Managers of leading professional firms are growing ‘diversity weary’, according to the organisers of a poll of business leaders.
Research commissioned by City firm Reed Smith found concerns that ‘a flurry’ of initiatives to encourage more women into senior roles could lead to a backlash.
The poll, of 78 business leaders taking part in gender equality schemes, included a number of top law firms.
The report says: ‘There are almost as many diversity programmes as there are companies trying to implement them.‘This hit-or-miss approach has created a flurry of activity but very few positive results.’
Reed Smith said firms must establish a clear business case for gender balancing and obtain real leadership commitment to the idea.

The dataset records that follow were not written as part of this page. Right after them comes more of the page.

/-- WELL_FALLBACK_RETURN (R522): sixteen consecutive blocks have been posted on time. -/
def execWellFallbackReturn (channel : Nat) (s : State) : Host.Outcome State Fault Refusal :=
  .next (s.when (s.live && decide (channel < 8) && (s.well' channel).fallback && decide (16 ≤ (s.well' channel).onTime)) fun s =>
    s.clearSafe channel 3)

/-! ### Sine generators (R524 to R528) -/

/-- A generator. -/
def State.gen (s : State) (g : Nat) : Gen := nget {} s.well.gens g

/-- A generator replaced. -/
def State.setGen (s : State) (g : Nat) (x : Gen) : State :=
  { s with well := { s.well with gens := nset {} s.well.gens g x } }

/-- The quarter-wave sine of phase P in Q2.30 (R524). -/
def genSine (p : Nat) : Int :=
  let q := p / 2 ^ 30 % 4
  let x := p % 2 ^ 30
  let xq := if q = 0 || q = 2 then x else 2 ^ 30 - x
  let k := xq / 2 ^ 20
  let f : Int := (xq % 2 ^ 20 : Nat)
  let v := if k = 1024 then sineTable 1024 else sineTable k + divEven ((sineTable (k + 1) - sineTable k) * f) (2 ^ 20)
  if 2 ≤ q then -v else v

/-- The smaller of two fractions. -/
def minFrac (a b : Nat × Nat) : Nat × Nat := if a.1 * b.2 ≤ b.1 * a.2 then a else b

/-- The envelope of sample `k` as a fraction (R526). -/
def genEnv (x : Gen) (a r : Nat) : Nat × Nat :=
  let ea : Nat × Nat := if a = 0 then (1, 1) else (min x.k a, a)
  let er : Nat × Nat :=
    if r = 0 then (1, 1)
    else match x.len, x.rel with
      | some d, _ => (min (d - 1 - x.k) r, r)
      | none, some k0 => (r - 1 - (x.k - k0), r)
      | none, none => (1, 1)
  minFrac ea er

/-- Samples of a time in ms. -/
def State.msSamples (s : State) (ms : Nat) : Nat := (divNear (ms * s.fs : Nat) 1000).toNat

/-- AMP_CUR at sample `i` of the block (R525). -/
def genAmp (x : Gen) (i b : Nat) : Int := x.ampPrev + divEven ((x.ampNew - x.ampPrev) * ((i + 1 : Nat) : Int)) (max 1 b : Nat)

/-- One sample of generator `g` (R524, R526). -/
def State.genTick (s : State) (g : Nat) : State :=
  let x := s.gen g
  let i := s.sampleIdx % max 1 s.sys.blk
  if !s.flag fWELL_GENg_CFG_PLAYING g then (if x.out = 0 then s else s.setGen g { x with out := 0 })
  else
    let e := genEnv x (s.msSamples (s.fld fWELL_GENg_CFG_ATT g)) (s.msSamples (s.fld fWELL_GENg_CFG_REL g))
    let spent := match x.len with | some d => decide (d ≤ x.k) | none => false
    let v := if spent then 0 else satS 32 (divEven (genSine x.p * genAmp x i s.sys.blk * e.1) (2 ^ 26 * (e.2 : Int)))
    (s.setGen g { x with out := v, p := (x.p + x.freq) % 2 ^ 32, k := x.k + 1 }).collectAt (0x1600 + g) i v

/-- The first step from `k` on that is not skipped. -/
def State.genNext (s : State) (g k : Nat) : Option Nat := (List.range' k (4 - k)).find? (fun j => s.fld fWELL_GENg_STEPk_DUR g j != 0)

/-- A step starts: P and the step's values are taken (R525, R526). -/
def State.genStart (s : State) (g k : Nat) : State :=
  let d := s.fld fWELL_GENg_STEPk_DUR g k
  let x := s.gen g
  let y : Gen := { x with p := 0, k := 0, rel := none, freq := s.fld fWELL_GENg_STEPk_FREQ g k
                          len := if d = 0xFFFF then none else some (s.msSamples d) }
  ((s.setGen g y).put fWELL_GENg_CFG_PLAYING 1 g).put fWELL_GENg_CFG_STEP k g

/-- The generator stops with output zero. -/
def State.genStop (s : State) (g : Nat) : State :=
  let x := s.gen g
  ((s.setGen g { x with out := 0, rel := none }).put fWELL_GENg_CFG_PLAYING 0 g).put fWELL_GENg_CFG_STEP 0 g

/-- The sample at which the fall of a playing generator's gate is taken; the step in progress is its last (R527). -/
def State.genFell (s : State) (g : Nat) (x : Gen) : Option Nat :=
  if s.flag fWELL_GENg_CFG_PLAYING g && x.rel.isNone then some x.k else x.rel

/-- The gate of generator `g` takes a level (R527); a rise that follows an untaken fall leaves the fall in effect. -/
def State.genGate (s : State) (g : Nat) (v : Bool) : State :=
  let x := s.gen g
  if x.gate = v then s
  else s.setGen g { x with gate := v, edge := true, rel := if x.edge && v then s.genFell g x else x.rel }

/-- GATE_RISE (R527): the pattern starts at its first step that is not skipped; no effect while it plays. -/
def execGateRise (gen : Nat) (s : State) : Host.Outcome State Fault Refusal :=
  let x := s.gen gen
  .next (s.when (s.clocked && decide (gen < 16) && x.gate && x.edge) fun s =>
    let s := s.setGen gen { x with edge := false }
    if s.flag fWELL_GENg_CFG_PLAYING gen then s
    else match s.genNext gen 0 with | some k => s.genStart gen k | none => s)

/-- GATE_FALL (R526, R527): the step in progress finishes, and the generator then stops whatever the gate does; an endless step
begins its release. -/
def execGateFall (gen : Nat) (s : State) : Host.Outcome State Fault Refusal :=
  let x := s.gen gen
  .next (s.when (s.clocked && decide (gen < 16) && !x.gate && x.edge) fun s =>
    s.setGen gen { x with edge := false, rel := s.genFell gen x })

/-- GEN_STEP_END (R526, R527): the step has lasted its time: the next step, a repeat, or the stop. -/
def execGenStepEnd (gen : Nat) (s : State) : Host.Outcome State Fault Refusal :=
  let x := s.gen gen
  let done := match x.len, x.rel with
    | some d, _ => decide (d ≤ x.k)
    | none, some k0 => decide (k0 + s.msSamples (s.fld fWELL_GENg_CFG_REL gen) ≤ x.k)
    | none, none => false
  .next (s.when (s.clocked && decide (gen < 16) && s.flag fWELL_GENg_CFG_PLAYING gen && done) fun s =>
    if !x.gate || x.rel.isSome then s.genStop gen
    else match s.genNext gen (s.fld fWELL_GENg_CFG_STEP gen + 1) with
      | some k => s.genStart gen k
      | none =>
        if !s.flag fWELL_GENg_CFG_REPEAT gen then s.genStop gen
        else match s.genNext gen 0 with | some k => s.genStart gen k | none => s.genStop gen)

/-- Gate bits and block values of AMP at a block boundary (R525). -/
def State.genBoundary (s : State) : State :=
  forN 16 (fun g s =>
    let s := if s.flag fWELL_GENg_CFG_GATE_SRC g then s.genGate g s.well.level else s.genGate g (s.flag fWELL_GENg_CFG_GATE g)
    let x := s.gen g
    s.setGen g { x with ampPrev := x.ampNew, ampNew := divOpen (s.gainWord (objKey (0x4110 + g) 2 0)).cur 256 }) s

/-- Block `j` of every sine generator is complete (R294). -/
def State.sineIngress (s : State) (j : Nat) : State :=
  let b := s.sys.blk
  let done := s.route.collect.filter (fun e => decide (0x1600 ≤ e.1))
  let s := forL done (fun e s =>
    let l := (padTo b (e.2.take b)).reverse
    s.putSrc e.1 { blk := j, measure := maxMag l, samples := l }) s
  { s with route := { s.route with collect := s.route.collect.filter (fun e => decide (e.1 < 0x1600)) } }

/-- WELL_CHIME (R527): the level has held for 1 ms and is taken; every generator with GATE_SRC = 1 follows, in a pair
through the ledger (R523). -/
def State.takeChime (s : State) (g : Nat) (level : Bool) : State :=
  (s.genGate g level).raise 106 [a8 g, a8 (if level then 1 else 0)]

/-- WELL_CHIME (R527). -/
def execWellChime (level : Bool) (s : State) : Host.Outcome State Fault Refusal :=
  .next (s.when (s.clocked && s.well.ball = level && s.well.level != level && decide (s.msSamples 1 ≤ s.well.ballRun)) fun s =>
    let s : State := { s with well := { s.well with level := level } }
    forN 16 (fun g s =>
      if !s.flag fWELL_GENg_CFG_GATE_SRC g then s
      else if s.paired then s.submit (.chime g level) else s.takeChime g level) s)

/-- A write of WELL_GENg_CFG (`none`) or of WELL_GENg_STEPk (R524, R525). -/
def State.genWrite (s : State) (g : Nat) (step : Option Nat) (v : Nat) : State :=
  match step with
  | some k =>
    if 0x80000000 < fWELL_GENg_STEPk_FREQ.of v then s
    else
      let s := (s.put fWELL_GENg_STEPk_FREQ (fWELL_GENg_STEPk_FREQ.of v) g k).put fWELL_GENg_STEPk_DUR (fWELL_GENg_STEPk_DUR.of v) g k
      s.setGen g { (s.gen g) with written := putBit (s.gen g).written k true }
  | none =>
    let s := (s.put fWELL_GENg_CFG_GATE (fWELL_GENg_CFG_GATE.of v) g).put fWELL_GENg_CFG_GATE_SRC (fWELL_GENg_CFG_GATE_SRC.of v) g
    let s := (s.put fWELL_GENg_CFG_REPEAT (fWELL_GENg_CFG_REPEAT.of v) g).put fWELL_GENg_CFG_ATT (fWELL_GENg_CFG_ATT.of v) g
    let s := (s.put fWELL_GENg_CFG_REL (fWELL_GENg_CFG_REL.of v) g).put fWELL_GENg_CFG_AMP (fWELL_GENg_CFG_AMP.of v) g
    let k := objKey (0x4110 + g) 2 0
    s.setGain k (restWord (s.gainTarget k))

Diversity programmes should focus on future leaders, set incentives for compliance, and communicate successes and failures, the report says.

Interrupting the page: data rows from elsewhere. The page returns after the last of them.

/-- Steps 3 and 4 of R65: the RPLL is locked in the family of SAFE_FAM, the derived clocks, the counter, the sample count, the
events and the heartbeat start, and TDM0 starts while SAFE_EN = 1. The events of the release and of the boot come first
(R643, R521, R71). -/
def State.safeLock (s : State) : State :=
  let s : State := { s with sys := { s.sys with safeStep := 4, startupOsc := false }
                            tim := { s.tim with cnt := 0, cSamp := 0, running := true
                                                pNum := if s.family = 0 then 625 else 3125, pDen := if s.family = 0 then 768 else 3528 } }
  let s := s.clockActive.hbStart.raise 1 [a32 (s.word .SYS_RESET_CAUSE)]
  let s := forN 8 (fun m s => if s.flag fWELLm_STATUS_SAFE_ACTIVE m then s.raise 105 [a8 m, a8 0] else s) s
  let s := if s.sys.fallbackDue then s.raise 4 [] else s
  let s : State := { s with sys := { s.sys with fallbackDue := false } }
  s.safeTdm

/-- RPLL_LOCKED (R87): LOCKED is set; the first lock after release is step 3 of the safe sequencer. -/
def execRpllLocked (s : State) : Host.Outcome State Fault Refusal :=
  .next (s.when (s.up && decide (2 ≤ s.sys.safeStep) && !s.flag fREF_RPLL_STATUS_LOCKED) fun s =>
    let s := s.put fREF_RPLL_STATUS_LOCKED 1
    if s.sys.safeStep = 2 then s.safeLock else s)

/-- WELLHEAD_REFERENCES_SETTLED (R65 step 6). -/
def execWellheadReferencesSettled (s : State) : Host.Outcome State Fault Refusal :=
  .next (s.when (s.clocked && !s.sys.refsSettled) fun s => { s with sys := { s.sys with refsSettled := true, safeStep := 6 } })

/-! ### Engine Reset (R54 to R58, R545, R609, R712) -/

/-- TDM0 keeps running through an Engine Reset (R712). -/
def State.tdm0Keeps (s : State) : Bool :=
  let w := s.fld fSYS_STRAP_SAFE_WIDTH
  s.flag fSYS_STRAP_SAFE_EN && s.tdmState 0 = 4 && decide (8 ≤ s.fld fTDMn_CFG_COUNT_IN 0)
    && s.fld fTDMn_CFG_ROLE 0 = s.fld fSYS_STRAP_SAFE_ROLE && s.fld fTDMn_CFG_WIDTH 0 = min w 2
    && s.fld fTDMn_CFG_OFFSET 0 = (if w = 3 then 1 else 0)
    && s.fld fTDMn_CFG_FS_POL 0 = 0 && s.fld fTDMn_CFG_FS_WIDTH 0 = 0 && s.fld fTDMn_CFG_EDGE 0 = 0

/-- Fields of TDM0 that R712 returns to their reset values although the port keeps running. -/
def tdm0Cleared : List Nat := [fTDMn_CFG_COUNT_OUT.id, fTDMn_CFG_STRIDE_OUT.id, fTDMn_MASK_OUT_MASK.id] ++ Reg.TDMn_EPOCH_OUT.layout.map (fun f => f.id)

/-- Fields that an Engine Reset keeps wherever they stand: the reset cause and the scratch words, the straps, the power switch of
each site and STBY_GPIO, SAFE_LIVE and XO_MISSING of the safe sequencer, the time and reference units, the Wellhead, TDM0 under
R712, Brine's and the Siphon's counters that only a Power-on Reset clears, the state of the Siphon's lanes and balls, bank
mappings, and the regions of the Deep Cistern that hold KEEP data (R56, R399, R405, R406). -/
def State.engineKeeps (s : State) (tdm0 : Bool) (k : Nat) : Bool :=
  let b := keyBlock k
  let id := keyId k
  b = 18 || b = 4 || b = 5 || b = 8
    || [fSYS_PWR_CTRL_STBY_GPIO.id, fSYS_BOOT_STATUS_SAFE_LIVE.id, fSYS_BOOT_STATUS_XO_MISSING.id, fSYS_CLU_CLK_CLOCKED.id].contains id
    || (Reg.SYS_STRAP.layout ++ Reg.HLTH_BRINE_STATUS.layout ++ Reg.SIPH_COUNT.layout).any (fun f => f.id = id)
    || [fSIPH_STATUS_CLAIM_HELD.id, fSIPH_STATUS_CLAIM_LINE.id, fSIPH_STATUS_HB_OK.id, fSIPH_STATUS_WITNESS_OK.id, fSIPH_STATUS_RANK.id
       , fSIPH_STATUS_LANE0_UP.id, fSIPH_STATUS_LANE1_UP.id].contains id
    || (b = 9 && keyI k = 0 && tdm0 && !tdm0Cleared.contains id)
    || (b = 13 && id != fDCIS_STATUS_LATE.id && !(decide (1311 ≤ id) && !s.flag fDCIS_REGIONr_KEEP (keyI k)))

/-- Address ranges that an Engine Reset leaves alone: working RAM and the KEEP regions of the Deep Cistern (R56). -/
def State.engineKeepsMem (s : State) (a : Nat) : Bool :=
  decide (a < 0x20000000) ||
    (decide (0x100000000 ≤ a) && (List.range 8).any (fun r => s.flag fDCIS_REGIONr_KEEP r
      && decide (dcisAddr (s.fld fDCIS_REGIONr_BASE r * 2 ^ 20) ≤ a)
      && decide (a < dcisAddr ((s.fld fDCIS_REGIONr_BASE r + s.fld fDCIS_REGIONr_SIZE r) * 2 ^ 20))))

/-- An object key of a generator, whose state the Wellhead keeps (R609). -/
def wellObj (k : Nat) : Bool := decide (0x4100 ≤ okIdx k) && decide (okIdx k ≤ 0x411F)

/-- What an Engine Reset clears (R56, R437, R609, R655). -/
def State.engineClear (s : State) (tdm0 : Bool) : State :=
  let gains := nkeep wellObj s.scene.gains
  { s with
    regs := nkeep (fun k => s.engineKeeps tdm0 k) s.regs
    mem := nkeep (fun a => s.engineKeepsMem a) s.mem
    sys := { s.sys with cluReset := 0, sesReq := false, fwRunning := false, fallbackDue := false, started := false, warm := true, image := {}, tdm0Done := false }
    clk := { s.clk with laneGated := [], bankGated := [] }
    tim := { s.tim with restart := none, ledgerAnchor := none, anchorOut := none }
    pump := {}, memu := { bad := nkeep (fun a => s.engineKeepsMem a) s.memu.bad }, fab := {}, pop := { high := s.pop.high, nextLow := s.pop.nextLow }
    pair := { hbTx := s.pair.hbTx, hbAt := s.pair.hbAt, hbRun := s.pair.hbRun, hbRx := s.pair.hbRx, trainAt := s.pair.trainAt
              partnerClaim := s.pair.partnerClaim }
    route := {}
    scene := { gains := gains, tags := nkeep (fun t => gains.any (fun g => g.2.tag = t)) s.scene.tags
               waits := s.scene.waits.filter (fun w => wellObj w.key) }
    objs := nkeep wellObj s.objs
    tdm := if tdm0 then nkeep (fun k => k = 0) s.tdm else []
    net := {}
    hlth := { errs := s.hlth.errs, retired := s.hlth.retired, recDue := s.hlth.recDue, due := s.hlth.due, mon := s.hlth.mon
              monWarn := s.hlth.monWarn, ageRef := s.hlth.ageRef }
    evt := { seq := s.evt.seq, store := s.evt.store, hdrNext := s.evt.seq } }

/-- Each Wellhead channel at an Engine Reset: with SAFE_EN = 1 a channel that is not on the safe path crossfades to it linearly over
2 ms; with SAFE_EN = 0 an enabled channel ramps to zero over 2 ms and waits (R58). -/
def State.wellAtReset (s : State) : State :=
  let en := s.flag fSYS_STRAP_SAFE_EN
  forN 8 (fun m s =>
    let x := s.well' m
    if en then
      if s.flag fWELLm_STATUS_SAFE_ACTIVE m then s
      else
        let s := s.setSafe m 0
        s.setWell m { (s.well' m) with queue := [], toSafe := true, from' := x.out, fadeAt := s.sampleIdx, fadeLen := s.fadeLen 2 }
    else if x.st = 2 || x.st = 3 then s.setWell m { x with stop := true, queue := [] }
    else if s.flag fWELLm_CFG_EN m then s.setWell m { x with st := 1, queue := [] }
    else s) s

/-- An Engine Reset (R56, R58, R537, R545): GONE leaves, and CLAIM is released when the partner is Standby; state is cleared;
RESET_REPORT is the first record (R643, R655); the Wellhead passes to the safe path; and the staged start goes on at stage 2
unless the thermal trip holds the reset (R55). -/
def State.engineReset (s : State) (cause : Fd) (hold : Bool) : State :=
  let s := s.sendGone 2
  let s := if s.pair.partner = 3 then s.hbStop else s
  let role := s.role
  let closed := s.pop.sessions.map (fun x => x.num)
  let tdm0 := s.tdm0Keeps
  let dcis := s.dcisState
  let s := s.engineClear tdm0
  let s := (s.incSat fSYS_RESET_CAUSE_ENG_COUNT).put cause 1
  let s := if dcis = 0 || dcis = 5 then s else s.put fDCIS_STATUS_STATE 3
  let s : State := { s with sys := { s.sys with engReset := hold, thermal := hold } }
  let s := s.raise 1 [a32 (s.word .SYS_RESET_CAUSE)]
  let s := forL closed (fun n s => s.raise 9 [a8 2, a64 n]) s
  let s := if role = 0 then s else s.raise 56 [a8 role, a8 0, a8 0]
  let s := s.wellAtReset
  let s := if tdm0 then s else
    let s := s.tdm0Straps
    if s.clocked then s.safeTdm else s
  if hold then s.setStage 0 else s.startStage2

/-- ENGINE_RST (R54): a keyed register write reaches it from release on (R63); discarded while an Engine Reset is held (R57). -/
def execEngineRst (src : ReqSrc) (s : State) : Host.Outcome State Fault Refusal :=
  let ok := match src with | .reg k => decide (k = 0x5A3C) | .exec => s.clocked
  .next (s.when (s.up && !s.sys.engReset && ok) fun s => s.engineReset fSYS_RESET_CAUSE_ENG_REQUEST false)

/-- WATCHDOG_EXPIRY (R54): 1 s without service of the running firmware. -/
def execWatchdogExpiry (s : State) : Host.Outcome State Fault Refusal :=
  .next (s.when (s.up && s.sys.fwRunning && !s.sys.engReset) fun s => s.engineReset fSYS_RESET_CAUSE_ENG_WATCHDOG false)

/-- THERMAL_TRIP (R55): a sensor reads 130 °C or more for 10 ms. -/
def execThermalTrip (sensor : Nat) (celsius : Int) (ms : Nat) (s : State) : Host.Outcome State Fault Refusal :=
  .next (s.when (s.up && !s.sys.engReset && decide (sensor < 8) && decide (130 ≤ celsius) && decide (10 ≤ ms)) fun s =>
    s.engineReset fSYS_RESET_CAUSE_ENG_THERMAL true)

But business leaders who took part in the survey were against quotas for diversity, with 74% feeling they were counter-productive. Respondents said that spending time and money on programmes to ‘help’ women may also have the opposite effect, because it feeds the stereotype that women are less competent.
Richard Swinburn (pictured), London office managing partner at Reed Smith, said: ‘Gender balancing is often seen as a women’s issue of fairness and equality. It is not. It is part and parcel of talent development and the activity of companies to deploy diverse teams of talented people.